Bibliotecas cliente de Azure Identity
En las bibliotecas cliente de Azure Identity, elija uno de los métodos siguientes:
- Utilice
DefaultAzureCredential, que intenta usarWorkloadIdentityCredential. - Cree una instancia de
ChainedTokenCredentialque incluyaWorkloadIdentityCredential. - Use
WorkloadIdentityCredentialdirectamente.
En la tabla siguiente se proporciona la versión mínima del paquete necesaria para la biblioteca cliente de cada ecosistema de lenguaje.

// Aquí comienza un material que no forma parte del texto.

theorem exec_ldReg (x y : RegIdx) (s : State) : exec (.ldReg x y) s = .next (s.setV x (s.getV y)) := rfl

theorem exec_or (x y : RegIdx) (s : State) :
    exec (.or x y) s = .next (s.setV x (s.getV x ||| s.getV y)) := rfl

theorem exec_and (x y : RegIdx) (s : State) :
    exec (.and x y) s = .next (s.setV x (s.getV x &&& s.getV y)) := rfl

theorem exec_xor (x y : RegIdx) (s : State) :
    exec (.xor x y) s = .next (s.setV x (s.getV x ^^^ s.getV y)) := rfl

theorem exec_addReg (x y : RegIdx) (s : State) : exec (.addReg x y) s =
    .next (s.setResultFlag x (s.getV x + s.getV y) (carry8 (s.getV x) (s.getV y))) := rfl

theorem exec_sub (x y : RegIdx) (s : State) : exec (.sub x y) s =
    .next (s.setResultFlag x (s.getV x - s.getV y) (noBorrow (s.getV x) (s.getV y))) := rfl

theorem exec_subn (x y : RegIdx) (s : State) : exec (.subn x y) s =
    .next (s.setResultFlag x (s.getV y - s.getV x) (noBorrow (s.getV y) (s.getV x))) := rfl

theorem exec_shr (x y : RegIdx) (s : State) : exec (.shr x y) s =
    .next (s.setResultFlag x (s.getV x >>> 1) (oldBit0 (s.getV x))) := rfl

theorem exec_shl (x y : RegIdx) (s : State) : exec (.shl x y) s =
    .next (s.setResultFlag x (s.getV x <<< 1) (oldBit7 (s.getV x))) := rfl

theorem exec_rnd (x : RegIdx) (kk : Byte) (s : State) : exec (.rnd x kk) s =
    .next (State.setV { s with draws := s.draws + 1 } x (Config.randomByte s.draws &&& kk)) := rfl

theorem exec_addI (x : RegIdx) (s : State) : exec (.addI x) s =
    .next ((s.setI (s.i + byteToWord (s.getV x))).setV vf (flagByte (carry16 s.i (s.getV x)))) := rfl

/-- All that an instruction does that writes one register, for a property of the byte written. -/
theorem exec_write {i : Instr} {x : RegIdx} {s : State} {b : Byte} {P : Byte → Prop}
    (hexec : exec i s = .next (s.setV x b)) (hb : P b) :
    ∃ t, exec i s = .next t ∧ P (t.getV x) ∧ Frame [x] [] [] s t :=
  ⟨_, hexec, by rwa [State.getV_setV_same], frame_setV s x b⟩

/-- Settles O27: each word's low nibble selects its instruction, which writes one byte to Vx. -/
theorem copyAndLogicWriteVxAlone : Obligations.CopyAndLogicWriteVxAlone := by
  unfold Obligations.CopyAndLogicWriteVxAlone
  refine fun x y => ⟨?copy, ?disj, ?conj, ?excl, fun s =>
    ⟨exec_write (P := (· = s.getV y)) (exec_ldReg x y s) rfl,
      exec_write (P := fun b => ∀ k, b.getLsbD k = ((s.getV x).getLsbD k || (s.getV y).getLsbD k))
        (exec_or x y s) fun _ => BitVec.getLsbD_or,
      exec_write (P := fun b => ∀ k, b.getLsbD k = ((s.getV x).getLsbD k && (s.getV y).getLsbD k))
        (exec_and x y s) fun _ => BitVec.getLsbD_and,
      exec_write (P := fun b => ∀ k, b.getLsbD k = ((s.getV x).getLsbD k != (s.getV y).getLsbD k))
        (exec_xor x y s) fun _ => BitVec.getLsbD_xor⟩⟩
  case copy | disj | conj | excl => simp [decode, decodeOp8_eq]

theorem flagByte_decide (p : Prop) [Decidable p] : flagByte (decide p) = if p then 1 else 0 := by
  simp [flagByte]

/-- All that an instruction with a result and a flag does, for a property of each. -/
theorem exec_resultFlag {i : Instr} {x : RegIdx} {s : State} {b : Byte} {f : Bool} {P Q : Byte → Prop}
    (hexec : exec i s = .next (s.setResultFlag x b f)) (hb : P b) (hf : Q (flagByte f)) :
    ∃ t, exec i s = .next t ∧ (x ≠ vf → P (t.getV x)) ∧ Q (t.getV vf) ∧ Frame [x, vf] [] [] s t := by
  refine ⟨_, hexec, fun hx => ?_, ?_, frame_setResultFlag s x b f⟩
  · rwa [State.getV_setResultFlag, if_neg hx, if_pos rfl]
  · rwa [State.getV_setResultFlag, if_pos rfl]

/-- Settles O28: the sum and its carry. -/
theorem addSetsCarry : Obligations.AddSetsCarry := by
  unfold Obligations.AddSetsCarry
  exact fun x y s => exec_resultFlag
    (P := fun b => b.toNat = ((s.getV x).toNat + (s.getV y).toNat) % 256)
    (Q := (· = if (s.getV x).toNat + (s.getV y).toNat > 255 then 1 else 0))
    (exec_addReg x y s) (BitVec.toNat_add _ _) (flagByte_decide _)

theorem toNat_sub_byte (a b : Byte) : (a - b).toNat = (a.toNat + 256 - b.toNat) % 256 := by
  have hb := b.isLt
  rw [BitVec.toNat_sub]
  omega

/-- Settles O29: SUB and SUBN are one subtraction with the operands in either order. -/
theorem subtractionsSetStrictNoBorrow : Obligations.SubtractionsSetStrictNoBorrow := by
  unfold Obligations.SubtractionsSetStrictNoBorrow
  exact fun x y s =>
    ⟨exec_resultFlag
        (P := fun b => b.toNat = ((s.getV x).toNat + 256 - (s.getV y).toNat) % 256)
        (Q := (· = if (s.getV x).toNat > (s.getV y).toNat then 1 else 0))
        (exec_sub x y s) (toNat_sub_byte _ _) (flagByte_decide _),
      exec_resultFlag
        (P := fun b => b.toNat = ((s.getV y).toNat + 256 - (s.getV x).toNat) % 256)
        (Q := (· = if (s.getV y).toNat > (s.getV x).toNat then 1 else 0))
        (exec_subn x y s) (toNat_sub_byte _ _) (flagByte_decide _)⟩

theorem toNat_flagByte (f : Bool) : (flagByte f).toNat = f.toNat := by cases f <;> rfl

theorem toNat_oldBit0 (a : Byte) : (oldBit0 a).toNat = a.toNat % 2 := by
  rw [oldBit0, BitVec.getLsbD, Nat.toNat_testBit, Nat.pow_zero, Nat.div_one]

theorem toNat_oldBit7 (a : Byte) : (oldBit7 a).toNat = a.toNat / 128 := by
  have ha := a.isLt
  rw [oldBit7, BitVec.getLsbD, Nat.toNat_testBit]
  omega

theorem toNat_shiftRight_one (a : Byte) : (a >>> 1).toNat = a.toNat / 2 := by
  rw [BitVec.toNat_ushiftRight, Nat.shiftRight_eq_div_pow, Nat.pow_one]

theorem toNat_shiftLeft_one (a : Byte) : (a <<< 1).toNat = a.toNat * 2 % 256 := by
  rw [BitVec.toNat_shiftLeft, Nat.shiftLeft_eq, Nat.pow_one]

/-- Settles O30: the shifted bytes are half and twice the old one, and the flags its lowest and highest
bit. -/
theorem shiftsMoveTheLostBitToVF : Obligations.ShiftsMoveTheLostBitToVF := by
  unfold Obligations.ShiftsMoveTheLostBitToVF
  exact fun x y s =>
    ⟨exec_resultFlag (P := fun b => b.toNat = (s.getV x).toNat / 2)
        (Q := fun b => b.toNat = (s.getV x).toNat % 2)
        (exec_shr x y s) (toNat_shiftRight_one _) ((toNat_flagByte _).trans (toNat_oldBit0 _)),
      exec_resultFlag (P := fun b => b.toNat = (s.getV x).toNat * 2 % 256)
        (Q := fun b => b.toNat = (s.getV x).toNat / 128)
        (exec_shl x y s) (toNat_shiftLeft_one _) ((toNat_flagByte _).trans (toNat_oldBit7 _))⟩

theorem frame_rnd (s : State) (n : Nat) (x : RegIdx) (b : Byte) :
    Frame [x] [] [.draws] s (State.setV { s with draws := n } x b) :=
  (frame_of_draws s n).comp (frame_setV _ x b)

/-- Settles O31: the byte is drawn before the mask is applied, whatever the mask is. -/
theorem randomByteIsMasked : Obligations.RandomByteIsMasked := by
  unfold Obligations.RandomByteIsMasked
  refine fun x kk s => ⟨_, exec_rnd x kk s, fun k => ?bits, rfl, frame_rnd s _ x _⟩
  case bits => rw [State.getV_setV_same, BitVec.getLsbD_and, Bool.and_comm]

theorem toNat_add_byteToWord (i : Word) (b : Byte) :
    (i + byteToWord b).toNat = (i.toNat + b.toNat) % 65536 := by
  rw [BitVec.toNat_add, byteToWord, BitVec.toNat_setWidth_of_le (by decide)]

theorem frame_addI (s : State) (w : Word) (f : Bool) :
    Frame [vf] [] [.index] s ((s.setI w).setV vf (flagByte f)) :=
  (frame_setI s w).comp (frame_setV _ vf _)

/-- Settles O33: I is written before VF, and the carry is that of the old I. -/
theorem addToIndexSetsSixteenBitCarry : Obligations.AddToIndexSetsSixteenBitCarry := by
  unfold Obligations.AddToIndexSetsSixteenBitCarry
  refine fun x s => ⟨_, exec_addI x s, toNat_add_byteToWord s.i _, ?carry, frame_addI s _ _⟩
  case carry =>
    rw [State.getV_setV_same]
    exact flagByte_decide _

end Sys2Proof.Machine
end

section
/-! The transfers between memory and the registers V0 to Vx (43_index_memory.md R103, R104). -/

namespace Sys2Proof.Machine

theorem exec_ldMemVx (x : RegIdx) (s : State) : exec (.ldMemVx x) s =
    .next ((s.memWrite (s.indexAddr 0) (s.regsUpTo x)).advanceIndex x) := rfl

theorem exec_ldVxMem (x : RegIdx) (s : State) :
    exec (.ldVxMem x) s = .next ((s.loadRegs x).advanceIndex x) := rfl

theorem frame_advanceIndex (s : State) (x : RegIdx) : Frame [] [] [.index] s (s.advanceIndex x) := by
  rw [State.advanceIndex_eq]
  exact frame_setI s _

theorem State.toNat_advanceIndex_i (s : State) (x : RegIdx) : (s.advanceIndex x).i.toNat =
    if s.params.indexAdvance = true then (s.i.toNat + x.toNat + 1) % 65536 else s.i.toNat := by
  rw [State.advanceIndex_eq]
  split
  · rw [BitVec.toNat_add, BitVec.toNat_add, BitVec.toNat_setWidth_of_le (by decide), Nat.mod_add_mod]
    rfl
  · rfl

theorem length_regsUpTo (s : State) (x : RegIdx) : (s.regsUpTo x).length = x.toNat + 1 := by
  have hx := x.isLt
  simp only [State.regsUpTo, List.length_take, Vector.length_toList]
  omega

theorem regsUpTo_getElem? (s : State) {x r : RegIdx} (hr : r.toNat ≤ x.toNat) :
    (s.regsUpTo x)[r.toNat]? = some (s.getV r) := by
  have hlt : r.toNat < 16 := r.isLt
  simp [State.regsUpTo, State.getV, Nat.lt_succ_of_le hr, hlt]

theorem frame_ldMemVx (s : State) (x : RegIdx) :
    Frame [] ((List.range (x.toNat + 1)).map fun k => maskAddr (s.indexAddr k)) [.index] s
      ((s.memWrite (s.indexAddr 0) (s.regsUpTo x)).advanceIndex x) := by
  have hstore := frame_memWrite_index s (s.regsUpTo x)
  rw [length_regsUpTo] at hstore
  refine (hstore.comp (frame_advanceIndex _ x)).mono (List.Subset.refl _) ?_ (List.Subset.refl _)
  rw [List.append_nil]
  exact List.Subset.refl _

| Ecosistema | Biblioteca | Versión mínima |
|---|---|---|
| .NET | Azure.Identity | 1.9.0 |
| C++ | azure-identity-cpp | 1.6.0 |
| Go | azidentity | 1.3.0 |
| Java | azure-identity | 1.9.0 |
| Node.js | @azure/identity | 3.2.0 |
| Python | azure-identity | 1.13.0 |
En los ejemplos de código siguientes, se usa DefaultAzureCredential. Este tipo de credencial usa las variables de entorno insertadas por el webhook de mutación de Azure Workload Identity para autenticarse con Azure Key Vault.
using Azure.Identity;
using Azure.Security.KeyVault.Secrets;
string keyVaultUrl = Environment.GetEnvironmentVariable("KEYVAULT_URL");
string secretName = Environment.GetEnvironmentVariable("SECRET_NAME");
var client = new SecretClient(
new Uri(keyVaultUrl),
new DefaultAzureCredential());
KeyVaultSecret secret = await client.GetSecretAsync(secretName);
Biblioteca de autenticación de Microsoft (MSAL)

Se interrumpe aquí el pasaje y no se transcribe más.